> Work instructions:
You are asked to filter the data below and copy every line holding "decide".

> Dataset records:
-- ==== Sys2Proof/Word.lean ====
section
/-! DEFINITION. The widths of MFP-EPC (00_scope.md R8, R9): every value is unsigned, bit 0 is the least significant. -/

namespace Sys2Proof

/-- An 8-bit sample, operand or response byte (R8). -/
abbrev Byte := BitVec 8

/-- A 16-bit command word or host register (R8, R70). -/
abbrev Word := BitVec 16

/-- A conversion result, bits [10:0] (R8, 90 C2). -/
abbrev AdcValue := BitVec 11

/-- A converter channel, 0..3 (R71). -/
abbrev Channel := BitVec 2

/-- A host register address (R50). -/
abbrev HostAddr := BitVec 8

/-- A position inside a byte. -/
abbrev BitPos := Fin 8

/-- The eight positions of a byte, lowest first. -/
def bitPositions : List BitPos := [0, 1, 2, 3, 4, 5, 6, 7]

end Sys2Proof
end

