-- ==== Sys2Proof/Machine/Flags.lean ====
section
/-! DEFINITION. The status flags (10_state.md R32, R34): every one is computed from the state; there are no arithmetic
condition codes. -/

namespace Sys2Proof.Machine

/-- STATUS[0] BUSY: `OWNER ∈ {INIT, TICK, HOST}` (R32). -/
def busyFlag (s : State) : Bool := s.seq.owner.busy

/-- STATUS[5] INIT: `INIT_CNT < 4` (R32). -/
def initFlag (s : State) : Bool := decide (s.seq.initCnt.toNat < 4)

/-- The STATUS word (R32): BUSY, CMD_FULL, TICK_PEND, EXT_GNT, ERR, INIT, OWNER, SUSP, from bit 0 up. -/
def statusWord (s : State) : Word :=
  (0#6 : BitVec 6) ++ BitVec.ofBool s.suspended ++ s.seq.owner.code ++ BitVec.ofBool (initFlag s)
    ++ BitVec.ofBool s.intake.err ++ BitVec.ofBool s.intake.extGnt ++ BitVec.ofBool s.intake.tickPend
    ++ BitVec.ofBool s.intake.cmdFull ++ BitVec.ofBool (busyFlag s)

/-- The CONFIG word: [7:0] `N_WIN`, [8] `REORDER`, [9] `ADC_GUARDED` (R31). -/
def configWord (c : Config) : Word :=
  (0#6 : BitVec 6) ++ BitVec.ofBool c.adcGuarded ++ BitVec.ofBool c.reorder ++ BitVec.ofNat 8 c.nWin

/-- What a host that polls looks for in the STATUS word it has read: `CMD_FULL = 0`, `OWNER ≠ HOST` and `SUSP = 0`
(R107). -/
def statusDone (status : Word) : Bool :=
  !status.getLsbD 1 && !decide (status.extractLsb' 6 3 = Owner.host.code) && !status.getLsbD 9

end Sys2Proof.Machine
end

> Response:
def initFlag (s : State) : Bool := decide (s.seq.initCnt.toNat < 4)
  !status.getLsbD 1 && !decide (status.extractLsb' 6 3 = Owner.host.code) && !status.getLsbD 9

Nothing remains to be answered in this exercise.